Brytyjski ekonomista John Maynard Keynes jest uznawany za pomoc w popularyzacji tego terminu.
Iluzja pieniędzy a krzywa Phillipsa
Iluzja pieniądza jest u Friedmana kluczowym aspektem wersja krzywej Phillipsa - popularne narzędzie do analizy polityki makroekonomicznej. Krzywa Philipsa twierdzi, że wzrostowi gospodarczemu towarzyszy inflacja, która z kolei powinna prowadzić do większej liczby miejsc pracy i zmniejszenia bezrobocia.
Iluzja pieniędzy pomaga podtrzymać tę teorię. Argumentuje, że pracownicy rzadko domagają się wzrostu wynagrodzeń w celu zrekompensowania inflacji, co ułatwia firmom tanie zatrudnienie pracowników. Jednak iluzja pieniędzy nie uwzględnia w odpowiedni sposób mechanizmu działającego na krzywej Phillipsa. Aby to zrobić, konieczne są dwa dodatkowe założenia.

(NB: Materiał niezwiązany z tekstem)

-- ==== Sys2Proof/Laws/State.lean ====
section
/-!
SUPPORT. State: what each update leaves of each field, and what a unit reads as after it is set.
-/
namespace Sys2Proof.Machine
open Sys2Proof

/-! One field after one update. -/

@[simp] theorem setCore_pending (s : State) (c : CoreNo) (v : Core) : (setCore s c v).pending = s.pending := rfl
@[simp] theorem setCore_freeCtr (s : State) (c : CoreNo) (v : Core) : (setCore s c v).freeCtr = s.freeCtr := rfl
@[simp] theorem setCore_mem (s : State) (c : CoreNo) (v : Core) : (setCore s c v).mem = s.mem := rfl
@[simp] theorem setCore_poison (s : State) (c : CoreNo) (v : Core) : (setCore s c v).poison = s.poison := rfl
@[simp] theorem setCore_writeback (s : State) (c : CoreNo) (v : Core) : (setCore s c v).writeback = s.writeback := rfl
@[simp] theorem setCore_pages (s : State) (c : CoreNo) (v : Core) : (setCore s c v).pages = s.pages := rfl
@[simp] theorem setCore_pageRuns (s : State) (c : CoreNo) (v : Core) : (setCore s c v).pageRuns = s.pageRuns := rfl
@[simp] theorem setCore_palms (s : State) (c : CoreNo) (v : Core) : (setCore s c v).palms = s.palms := rfl
@[simp] theorem setCore_parts (s : State) (c : CoreNo) (v : Core) : (setCore s c v).parts = s.parts := rfl
@[simp] theorem setCore_cuffs (s : State) (c : CoreNo) (v : Core) : (setCore s c v).cuffs = s.cuffs := rfl
@[simp] theorem setCore_rings (s : State) (c : CoreNo) (v : Core) : (setCore s c v).rings = s.rings := rfl
@[simp] theorem setCore_ctxs (s : State) (c : CoreNo) (v : Core) : (setCore s c v).ctxs = s.ctxs := rfl
@[simp] theorem setCore_hbm (s : State) (c : CoreNo) (v : Core) : (setCore s c v).hbm = s.hbm := rfl
@[simp] theorem setCore_xports (s : State) (c : CoreNo) (v : Core) : (setCore s c v).xports = s.xports := rfl
@[simp] theorem setCore_hports (s : State) (c : CoreNo) (v : Core) : (setCore s c v).hports = s.hports := rfl
@[simp] theorem setCore_tiles (s : State) (c : CoreNo) (v : Core) : (setCore s c v).tiles = s.tiles := rfl
@[simp] theorem setCore_packets (s : State) (c : CoreNo) (v : Core) : (setCore s c v).packets = s.packets := rfl
@[simp] theorem setCore_bursts (s : State) (c : CoreNo) (v : Core) : (setCore s c v).bursts = s.bursts := rfl
@[simp] theorem setCore_escape (s : State) (c : CoreNo) (v : Core) : (setCore s c v).escape = s.escape := rfl
@[simp] theorem setCore_escapeLoading (s : State) (c : CoreNo) (v : Core) : (setCore s c v).escapeLoading = s.escapeLoading := rfl
@[simp] theorem setCore_quietDue (s : State) (c : CoreNo) (v : Core) : (setCore s c v).quietDue = s.quietDue := rfl
@[simp] theorem setCore_mitten (s : State) (c : CoreNo) (v : Core) : (setCore s c v).mitten = s.mitten := rfl
@[simp] theorem setCore_holes (s : State) (c : CoreNo) (v : Core) : (setCore s c v).holes = s.holes := rfl
@[simp] theorem setCore_gradeStored (s : State) (c : CoreNo) (v : Core) : (setCore s c v).gradeStored = s.gradeStored := rfl
@[simp] theorem setCore_changes (s : State) (c : CoreNo) (v : Core) : (setCore s c v).changes = s.changes := rfl
@[simp] theorem setCore_resets (s : State) (c : CoreNo) (v : Core) : (setCore s c v).resets = s.resets := rfl
@[simp] theorem setCore_owning (s : State) (c : CoreNo) (v : Core) : (setCore s c v).owning = s.owning := rfl
@[simp] theorem setCore_setup (s : State) (c : CoreNo) (v : Core) : (setCore s c v).setup = s.setup := rfl
@[simp] theorem setCore_fns (s : State) (c : CoreNo) (v : Core) : (setCore s c v).fns = s.fns := rfl
@[simp] theorem setCore_tb (s : State) (c : CoreNo) (v : Core) : (setCore s c v).tb = s.tb := rfl
@[simp] theorem setCore_weala (s : State) (c : CoreNo) (v : Core) : (setCore s c v).weala = s.weala := rfl
@[simp] theorem setCore_pw (s : State) (c : CoreNo) (v : Core) : (setCore s c v).pw = s.pw := rfl
@[simp] theorem setCore_msix (s : State) (c : CoreNo) (v : Core) : (setCore s c v).msix = s.msix := rfl
@[simp] theorem setCore_liners (s : State) (c : CoreNo) (v : Core) : (setCore s c v).liners = s.liners := rfl
@[simp] theorem setCore_taskCtr (s : State) (c : CoreNo) (v : Core) : (setCore s c v).taskCtr = s.taskCtr := rfl
@[simp] theorem setCore_msixPending (s : State) (c : CoreNo) (v : Core) : (setCore s c v).msixPending = s.msixPending := rfl
@[simp] theorem setCore_ringTurn (s : State) (c : CoreNo) (v : Core) : (setCore s c v).ringTurn = s.ringTurn := rfl

@[simp] theorem setPart_pending (s : State) (p : PartNo) (v : Partition) : (setPart s p v).pending = s.pending := rfl
@[simp] theorem setPart_freeCtr (s : State) (p : PartNo) (v : Partition) : (setPart s p v).freeCtr = s.freeCtr := rfl
@[simp] theorem setPart_mem (s : State) (p : PartNo) (v : Partition) : (setPart s p v).mem = s.mem := rfl
@[simp] theorem setPart_poison (s : State) (p : PartNo) (v : Partition) : (setPart s p v).poison = s.poison := rfl
@[simp] theorem setPart_writeback (s : State) (p : PartNo) (v : Partition) : (setPart s p v).writeback = s.writeback := rfl
@[simp] theorem setPart_pages (s : State) (p : PartNo) (v : Partition) : (setPart s p v).pages = s.pages := rfl
@[simp] theorem setPart_pageRuns (s : State) (p : PartNo) (v : Partition) : (setPart s p v).pageRuns = s.pageRuns := rfl
@[simp] theorem setPart_cores (s : State) (p : PartNo) (v : Partition) : (setPart s p v).cores = s.cores := rfl
@[simp] theorem setPart_palms (s : State) (p : PartNo) (v : Partition) : (setPart s p v).palms = s.palms := rfl
@[simp] theorem setPart_cuffs (s : State) (p : PartNo) (v : Partition) : (setPart s p v).cuffs = s.cuffs := rfl
@[simp] theorem setPart_rings (s : State) (p : PartNo) (v : Partition) : (setPart s p v).rings = s.rings := rfl
@[simp] theorem setPart_ctxs (s : State) (p : PartNo) (v : Partition) : (setPart s p v).ctxs = s.ctxs := rfl
@[simp] theorem setPart_hbm (s : State) (p : PartNo) (v : Partition) : (setPart s p v).hbm = s.hbm := rfl
@[simp] theorem setPart_xports (s : State) (p : PartNo) (v : Partition) : (setPart s p v).xports = s.xports := rfl
@[simp] theorem setPart_hports (s : State) (p : PartNo) (v : Partition) : (setPart s p v).hports = s.hports := rfl
@[simp] theorem setPart_tiles (s : State) (p : PartNo) (v : Partition) : (setPart s p v).tiles = s.tiles := rfl
@[simp] theorem setPart_packets (s : State) (p : PartNo) (v : Partition) : (setPart s p v).packets = s.packets := rfl
@[simp] theorem setPart_bursts (s : State) (p : PartNo) (v : Partition) : (setPart s p v).bursts = s.bursts := rfl
@[simp] theorem setPart_escape (s : State) (p : PartNo) (v : Partition) : (setPart s p v).escape = s.escape := rfl
@[simp] theorem setPart_escapeLoading (s : State) (p : PartNo) (v : Partition) : (setPart s p v).escapeLoading = s.escapeLoading := rfl
@[simp] theorem setPart_quietDue (s : State) (p : PartNo) (v : Partition) : (setPart s p v).quietDue = s.quietDue := rfl
@[simp] theorem setPart_mitten (s : State) (p : PartNo) (v : Partition) : (setPart s p v).mitten = s.mitten := rfl
@[simp] theorem setPart_holes (s : State) (p : PartNo) (v : Partition) : (setPart s p v).holes = s.holes := rfl
@[simp] theorem setPart_gradeStored (s : State) (p : PartNo) (v : Partition) : (setPart s p v).gradeStored = s.gradeStored := rfl
@[simp] theorem setPart_changes (s : State) (p : PartNo) (v : Partition) : (setPart s p v).changes = s.changes := rfl
@[simp] theorem setPart_resets (s : State) (p : PartNo) (v : Partition) : (setPart s p v).resets = s.resets := rfl
@[simp] theorem setPart_owning (s : State) (p : PartNo) (v : Partition) : (setPart s p v).owning = s.owning := rfl
@[simp] theorem setPart_setup (s : State) (p : PartNo) (v : Partition) : (setPart s p v).setup = s.setup := rfl
@[simp] theorem setPart_fns (s : State) (p : PartNo) (v : Partition) : (setPart s p v).fns = s.fns := rfl
@[simp] theorem setPart_tb (s : State) (p : PartNo) (v : Partition) : (setPart s p v).tb = s.tb := rfl
@[simp] theorem setPart_weala (s : State) (p : PartNo) (v : Partition) : (setPart s p v).weala = s.weala := rfl
@[simp] theorem setPart_pw (s : State) (p : PartNo) (v : Partition) : (setPart s p v).pw = s.pw := rfl
@[simp] theorem setPart_msix (s : State) (p : PartNo) (v : Partition) : (setPart s p v).msix = s.msix := rfl
@[simp] theorem setPart_liners (s : State) (p : PartNo) (v : Partition) : (setPart s p v).liners = s.liners := rfl
@[simp] theorem setPart_taskCtr (s : State) (p : PartNo) (v : Partition) : (setPart s p v).taskCtr = s.taskCtr := rfl
@[simp] theorem setPart_msixPending (s : State) (p : PartNo) (v : Partition) : (setPart s p v).msixPending = s.msixPending := rfl
@[simp] theorem setPart_ringTurn (s : State) (p : PartNo) (v : Partition) : (setPart s p v).ringTurn = s.ringTurn := rfl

Po pierwsze, ceny reagują inaczej na zmienione warunki popytu: wzrost zagregowanego popytu wpływa na ceny towarów wcześniej niż na ceny na rynku pracy. Zatem spadek bezrobocia jest przecież wynikiem obniżenia realnych wynagrodzeń, a dokładna ocena sytuacji przez pracowników jest jedynym powodem powrotu do początkowej (naturalnej) stopy bezrobocia (tj. Koniec iluzji pieniędzy), kiedy wreszcie rozpoznają faktyczną dynamikę cen i płac).
Drugie (arbitralne) założenie dotyczy w szczególności specjalnej asymetrii informacyjnej: cokolwiek pracownicy nie są świadomi, w związku ze zmianami (rzeczywistych i nominalnych) płac i cen, pracodawcy mogą wyraźnie zaobserwować. Nowa klasyczna wersja krzywej Phillipsa miała na celu usunięcie zagadkowych dodatkowych domniemań, ale jej mechanizm wciąż wymaga iluzji pieniędzy.